James Omondi Oduor (born December 30, 1980 in Nairobi) is a former Kenyan football defender who last played for Mathare United, and currently manages Karuturi Sports in the Kenyan National Super League.

Club career
Omondi began his career by Sher Agencies before left the team in 2003, to Thika United. After two years left 2005 Thika and move to Vietnamese club P. Sông Lam Nghệ An, in Vietnam played 1 year before moving to Ethiopian Premier League team Saint-George SA. After 9 months he left the Ethiopian Premier League to move back to Thika United, where he played again for 6 months before moving to the Seychelles League with Anse Réunion.
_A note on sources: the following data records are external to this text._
@[simp] theorem criticalPower_frame (d : Dev) :
    (criticalPower d).draws = d.draws ∧ (criticalPower d).profile = d.profile ∧ (criticalPower d).pins = d.pins ∧
    (criticalPower d).mse = d.mse ∧ (criticalPower d).ktu = d.ktu ∧ (criticalPower d).pkm = d.pkm ∧
    (criticalPower d).chg = d.chg ∧ (criticalPower d).ppu = d.ppu ∧ (criticalPower d).wku = d.wku ∧
    (criticalPower d).segs = d.segs ∧ (criticalPower d).tst = d.tst ∧
    (criticalPower d).pli = d.pli ∧ (criticalPower d).tfu.zone = d.tfu.zone := by
  unfold criticalPower
  dsimp only
  refine ⟨?_, ?_, ?_, ?_, ?_, ?_, ?_, ?_, ?_, ?_, ?_, ?_, ?_⟩ <;>
    (repeat' split) <;> simp

@[simp] theorem tfuPower_frame (d : Dev) :
    (tfuPower d).draws = d.draws ∧ (tfuPower d).profile = d.profile ∧ (tfuPower d).pins = d.pins ∧ (tfuPower d).mse = d.mse ∧
    (tfuPower d).ktu = d.ktu ∧ (tfuPower d).pkm = d.pkm ∧ (tfuPower d).ppu = d.ppu ∧
    (tfuPower d).wku = d.wku ∧ (tfuPower d).tst = d.tst ∧ (tfuPower d).pli.linkUp = d.pli.linkUp ∧
    (tfuPower d).tfu.zone = d.tfu.zone := by
  unfold tfuPower
  dsimp only
  refine ⟨?_, ?_, ?_, ?_, ?_, ?_, ?_, ?_, ?_, ?_, ?_⟩ <;>
    (repeat' split) <;> simp

@[simp] theorem relayer_frame (d : Dev) :
    (relayer d).draws = d.draws ∧ (relayer d).profile = d.profile ∧ (relayer d).pins = d.pins ∧ (relayer d).mse = d.mse ∧
    (relayer d).pkm = d.pkm ∧ (relayer d).chg = d.chg ∧ (relayer d).tfu = d.tfu ∧
    (relayer d).ppu = d.ppu ∧ (relayer d).wku = d.wku ∧ (relayer d).segs = d.segs ∧
    (relayer d).tst = d.tst ∧ (relayer d).pli = d.pli ∧ (relayer d).nsu = d.nsu := by
  unfold relayer
  refine ⟨?_, ?_, ?_, ?_, ?_, ?_, ?_, ?_, ?_, ?_, ?_, ?_, ?_⟩ <;>
    rfl

@[simp] theorem ktuLinkDown_frame (d : Dev) :
    (ktuLinkDown d).draws = d.draws ∧ (ktuLinkDown d).profile = d.profile ∧ (ktuLinkDown d).pins = d.pins ∧
    (ktuLinkDown d).mse = d.mse ∧ (ktuLinkDown d).pkm = d.pkm ∧ (ktuLinkDown d).chg = d.chg ∧
    (ktuLinkDown d).tfu = d.tfu ∧ (ktuLinkDown d).ppu = d.ppu ∧ (ktuLinkDown d).wku = d.wku ∧
    (ktuLinkDown d).segs = d.segs ∧ (ktuLinkDown d).tst = d.tst ∧ (ktuLinkDown d).pli = d.pli ∧
    (ktuLinkDown d).nsu = d.nsu := by
  unfold ktuLinkDown
  refine ⟨?_, ?_, ?_, ?_, ?_, ?_, ?_, ?_, ?_, ?_, ?_, ?_, ?_⟩ <;>
    rfl

@[simp] theorem ktuPlatformReset_frame (d : Dev) :
    (ktuPlatformReset d).draws = d.draws ∧ (ktuPlatformReset d).profile = d.profile ∧ (ktuPlatformReset d).pins = d.pins ∧
    (ktuPlatformReset d).mse = d.mse ∧ (ktuPlatformReset d).pkm = d.pkm ∧
    (ktuPlatformReset d).chg = d.chg ∧ (ktuPlatformReset d).tfu = d.tfu ∧
    (ktuPlatformReset d).ppu = d.ppu ∧ (ktuPlatformReset d).wku = d.wku ∧
    (ktuPlatformReset d).segs = d.segs ∧ (ktuPlatformReset d).tst = d.tst ∧
    (ktuPlatformReset d).pli = d.pli ∧ (ktuPlatformReset d).nsu = d.nsu := by
  unfold ktuPlatformReset
  refine ⟨?_, ?_, ?_, ?_, ?_, ?_, ?_, ?_, ?_, ?_, ?_, ?_, ?_⟩ <;>
    rfl

@[simp] theorem ktuLinkUp_frame (d : Dev) :
    (ktuLinkUp d).draws = d.draws ∧ (ktuLinkUp d).profile = d.profile ∧ (ktuLinkUp d).pins = d.pins ∧ (ktuLinkUp d).mse = d.mse ∧
    (ktuLinkUp d).pkm = d.pkm ∧ (ktuLinkUp d).chg = d.chg ∧ (ktuLinkUp d).tfu = d.tfu ∧
    (ktuLinkUp d).ppu = d.ppu ∧ (ktuLinkUp d).wku = d.wku ∧ (ktuLinkUp d).segs = d.segs ∧
    (ktuLinkUp d).tst = d.tst ∧ (ktuLinkUp d).pli = d.pli ∧ (ktuLinkUp d).nsu = d.nsu := by
  unfold ktuLinkUp
  repeat' split
  all_goals simp

@[simp] theorem ktuPosture_frame (new : Posture) (d : Dev) :
    (ktuPosture new d).draws = d.draws ∧ (ktuPosture new d).profile = d.profile ∧ (ktuPosture new d).pins = d.pins ∧
    (ktuPosture new d).mse = d.mse ∧ (ktuPosture new d).pkm = d.pkm ∧
    (ktuPosture new d).chg = d.chg ∧ (ktuPosture new d).tfu = d.tfu ∧
    (ktuPosture new d).ppu = d.ppu ∧ (ktuPosture new d).wku = d.wku ∧
    (ktuPosture new d).segs = d.segs ∧ (ktuPosture new d).tst = d.tst ∧
    (ktuPosture new d).pli = d.pli ∧ (ktuPosture new d).nsu = d.nsu := by
  unfold ktuPosture
  repeat' split
  all_goals simp

@[simp] theorem retimePolls_frame (d : Dev) :
    (retimePolls d).draws = d.draws ∧ (retimePolls d).profile = d.profile ∧ (retimePolls d).pins = d.pins ∧
    (retimePolls d).mse = d.mse ∧ (retimePolls d).ktu = d.ktu ∧ (retimePolls d).chg = d.chg ∧
    (retimePolls d).tfu = d.tfu ∧ (retimePolls d).ppu = d.ppu ∧ (retimePolls d).wku = d.wku ∧
    (retimePolls d).segs = d.segs ∧ (retimePolls d).tst = d.tst ∧ (retimePolls d).pli = d.pli ∧
    (retimePolls d).nsu = d.nsu := by
  unfold retimePolls
  refine ⟨?_, ?_, ?_, ?_, ?_, ?_, ?_, ?_, ?_, ?_, ?_, ?_, ?_⟩ <;>
    rfl

@[simp] theorem nsuLinkDown_frame (d : Dev) :
    (nsuLinkDown d).draws = d.draws ∧ (nsuLinkDown d).profile = d.profile ∧ (nsuLinkDown d).pins = d.pins ∧
    (nsuLinkDown d).mse = d.mse ∧ (nsuLinkDown d).ktu = d.ktu ∧ (nsuLinkDown d).pkm = d.pkm ∧
    (nsuLinkDown d).chg = d.chg ∧ (nsuLinkDown d).tfu = d.tfu ∧ (nsuLinkDown d).ppu = d.ppu ∧
    (nsuLinkDown d).wku = d.wku ∧ (nsuLinkDown d).segs = d.segs ∧ (nsuLinkDown d).tst = d.tst ∧
    (nsuLinkDown d).pli = d.pli := by
  unfold nsuLinkDown
  refine ⟨?_, ?_, ?_, ?_, ?_, ?_, ?_, ?_, ?_, ?_, ?_, ?_, ?_⟩ <;>
    rfl

@[simp] theorem linkDownRest_frame (d : Dev) :
    (linkDownRest d).draws = d.draws ∧ (linkDownRest d).profile = d.profile ∧ (linkDownRest d).pins = d.pins ∧
    (linkDownRest d).mse = d.mse ∧ (linkDownRest d).ktu = d.ktu ∧ (linkDownRest d).pkm = d.pkm ∧
    (linkDownRest d).chg = d.chg ∧ (linkDownRest d).tfu = d.tfu ∧ (linkDownRest d).wku = d.wku ∧
    (linkDownRest d).tst = d.tst ∧ (linkDownRest d).ppu.power = d.ppu.power := by
  simp [linkDownRest]

@[simp] theorem linkDown_frame (d : Dev) :
    (linkDown d).draws = d.draws ∧ (linkDown d).profile = d.profile ∧ (linkDown d).pins = d.pins ∧ (linkDown d).mse = d.mse ∧
    (linkDown d).pkm = d.pkm ∧ (linkDown d).chg = d.chg ∧ (linkDown d).tfu = d.tfu ∧
    (linkDown d).wku = d.wku ∧ (linkDown d).tst = d.tst ∧
    (linkDown d).ppu.power = d.ppu.power := by
  simp [linkDown]

@[simp] theorem nsuLinkUp_frame (d : Dev) :
    (nsuLinkUp d).draws = d.draws ∧ (nsuLinkUp d).profile = d.profile ∧ (nsuLinkUp d).pins = d.pins ∧ (nsuLinkUp d).mse = d.mse ∧
    (nsuLinkUp d).ktu = d.ktu ∧ (nsuLinkUp d).pkm = d.pkm ∧ (nsuLinkUp d).chg = d.chg ∧
    (nsuLinkUp d).tfu = d.tfu ∧ (nsuLinkUp d).ppu = d.ppu ∧ (nsuLinkUp d).wku = d.wku ∧
    (nsuLinkUp d).segs = d.segs ∧ (nsuLinkUp d).tst = d.tst ∧ (nsuLinkUp d).pli = d.pli := by
  unfold nsuLinkUp
  refine ⟨?_, ?_, ?_, ?_, ?_, ?_, ?_, ?_, ?_, ?_, ?_, ?_, ?_⟩ <;>
    rfl

@[simp] theorem linkUp_frame (d : Dev) :
    (linkUp d).draws = d.draws ∧ (linkUp d).profile = d.profile ∧ (linkUp d).pins = d.pins ∧ (linkUp d).mse = d.mse ∧
    (linkUp d).pkm = d.pkm ∧ (linkUp d).chg = d.chg ∧ (linkUp d).tfu = d.tfu ∧
    (linkUp d).ppu = d.ppu ∧ (linkUp d).wku = d.wku ∧ (linkUp d).segs = d.segs ∧
    (linkUp d).tst = d.tst := by
  simp [linkUp]

@[simp] theorem relink_frame (d : Dev) :
    (relink d).draws = d.draws ∧ (relink d).profile = d.profile ∧ (relink d).pins = d.pins ∧ (relink d).mse = d.mse ∧
    (relink d).pkm = d.pkm ∧ (relink d).chg = d.chg ∧ (relink d).tfu = d.tfu ∧
    (relink d).wku = d.wku ∧ (relink d).tst = d.tst ∧ (relink d).ppu.power = d.ppu.power := by
  unfold relink
  repeat' split
  all_goals simp

@[simp] theorem powerTo_frame (st : PowerState) (d : Dev) :
    (powerTo st d).draws = d.draws ∧ (powerTo st d).profile = d.profile ∧ (powerTo st d).pins = d.pins ∧
    (powerTo st d).wku = d.wku ∧ (powerTo st d).tst = d.tst ∧
    (powerTo st d).tfu.zone = d.tfu.zone := by
  simp [powerTo]

@[simp] theorem riseUp_frame (d : Dev) :
    (riseUp d).draws = d.draws ∧ (riseUp d).profile = d.profile ∧ (riseUp d).pins = d.pins ∧ (riseUp d).wku = d.wku ∧
    (riseUp d).tst = d.tst ∧ (riseUp d).tfu.zone = d.tfu.zone := by
  unfold riseUp
  dsimp only
  refine ⟨?_, ?_, ?_, ?_, ?_, ?_⟩ <;>
    (repeat' split) <;> simp

@[simp] theorem reachOff_frame (d : Dev) :
    (reachOff d).draws = d.draws ∧ (reachOff d).profile = d.profile ∧ (reachOff d).pins = d.pins ∧ (reachOff d).wku = d.wku ∧
    (reachOff d).tst = d.tst ∧ (reachOff d).tfu.zone = d.tfu.zone := by
  unfold reachOff
  dsimp only
  refine ⟨?_, ?_, ?_, ?_, ?_, ?_⟩ <;>
    (repeat' split) <;> simp

@[simp] theorem handCause_frame (c : Cause) (d : Dev) :
    (handCause c d).draws = d.draws ∧ (handCause c d).profile = d.profile ∧ (handCause c d).pins = d.pins ∧
    (handCause c d).mse = d.mse ∧ (handCause c d).ktu = d.ktu ∧ (handCause c d).pkm = d.pkm ∧
    (handCause c d).chg = d.chg ∧ (handCause c d).tfu = d.tfu ∧ (handCause c d).ppu = d.ppu ∧
    (handCause c d).segs = d.segs ∧ (handCause c d).tst = d.tst ∧ (handCause c d).pli = d.pli ∧
    (handCause c d).nsu = d.nsu := by
  unfold handCause
  refine ⟨?_, ?_, ?_, ?_, ?_, ?_, ?_, ?_, ?_, ?_, ?_, ?_, ?_⟩ <;>
    rfl

@[simp] theorem handFault_frame (d : Dev) :
    (handFault d).draws = d.draws ∧ (handFault d).profile = d.profile ∧ (handFault d).pins = d.pins ∧ (handFault d).mse = d.mse ∧
    (handFault d).ktu = d.ktu ∧ (handFault d).pkm = d.pkm ∧ (handFault d).chg = d.chg ∧
    (handFault d).tfu = d.tfu ∧ (handFault d).ppu = d.ppu ∧ (handFault d).segs = d.segs ∧
    (handFault d).tst = d.tst ∧ (handFault d).pli = d.pli ∧ (handFault d).nsu = d.nsu := by
  unfold handFault
  refine ⟨?_, ?_, ?_, ?_, ?_, ?_, ?_, ?_, ?_, ?_, ?_, ?_, ?_⟩ <;>
    rfl

@[simp] theorem powerDown_frame (c : Cause) (d : Dev) :
    (powerDown c d).draws = d.draws ∧ (powerDown c d).profile = d.profile ∧ (powerDown c d).pins = d.pins ∧
    (powerDown c d).tst = d.tst ∧ (powerDown c d).tfu.zone = d.tfu.zone := by
  unfold powerDown
  dsimp only
  refine ⟨?_, ?_, ?_, ?_, ?_⟩ <;>
    (repeat' split) <;> simp

@[simp] theorem forcedOff_frame (c : Cause) (d : Dev) :
    (forcedOff c d).draws = d.draws ∧ (forcedOff c d).profile = d.profile ∧ (forcedOff c d).pins = d.pins ∧
    (forcedOff c d).tst = d.tst ∧ (forcedOff c d).tfu.zone = d.tfu.zone := by
  unfold forcedOff
  repeat' split
  all_goals simp

@[simp] theorem recordWake_frame (w : WakeSource) (d : Dev) :
    (recordWake w d).draws = d.draws ∧ (recordWake w d).profile = d.profile ∧ (recordWake w d).pins = d.pins ∧
    (recordWake w d).mse = d.mse ∧ (recordWake w d).ktu = d.ktu ∧ (recordWake w d).pkm = d.pkm ∧
    (recordWake w d).chg = d.chg ∧ (recordWake w d).tfu = d.tfu ∧ (recordWake w d).ppu = d.ppu ∧
    (recordWake w d).segs = d.segs ∧ (recordWake w d).tst = d.tst ∧ (recordWake w d).pli = d.pli ∧
    (recordWake w d).nsu = d.nsu := by
  unfold recordWake
  refine ⟨?_, ?_, ?_, ?_, ?_, ?_, ?_, ?_, ?_, ?_, ?_, ?_, ?_⟩ <;>
    rfl

@[simp] theorem takeWake_frame (d : Dev) :
    (takeWake d).draws = d.draws ∧ (takeWake d).profile = d.profile ∧ (takeWake d).pins = d.pins ∧ (takeWake d).wku = d.wku ∧
    (takeWake d).tst = d.tst ∧ (takeWake d).tfu.zone = d.tfu.zone := by
  simp [takeWake]

@[simp] theorem offerWake_frame (w : WakeSource) (d : Dev) :
    (offerWake w d).draws = d.draws ∧ (offerWake w d).profile = d.profile ∧ (offerWake w d).pins = d.pins ∧
    (offerWake w d).tst = d.tst ∧ (offerWake w d).tfu.zone = d.tfu.zone := by
  unfold offerWake
  repeat' split
  all_goals simp

end Sys2Proof.Machine
end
He left the Seychellois club in 2009 for Mathare United, where he ended his playing career.

International career
He presented his country Kenya on international level from 2002 to 2004. He was also part of the team that took part in the 2004 Africa Cup of Nations.

Managerial career
Coach Mahakama F.C
Omondi had been the assistant coach of Thika United, where he played during his club career, but later became the assistant coach of Kenya Commercial Bank before being promoted to head coach after Leonard Swaleh was sacked with immediate effect. He was sacked by KCB on 28 November 2012, however, after his side finished tenth in the 2012 Kenyan Premier League season, and replaced by Abdallah Juma on 19 December.

On 3 April 2013, after the departure of Michael Nam to FKF Division One side FC Talanta on 14 March, Omondi took over as head coach of Karuturi Sports.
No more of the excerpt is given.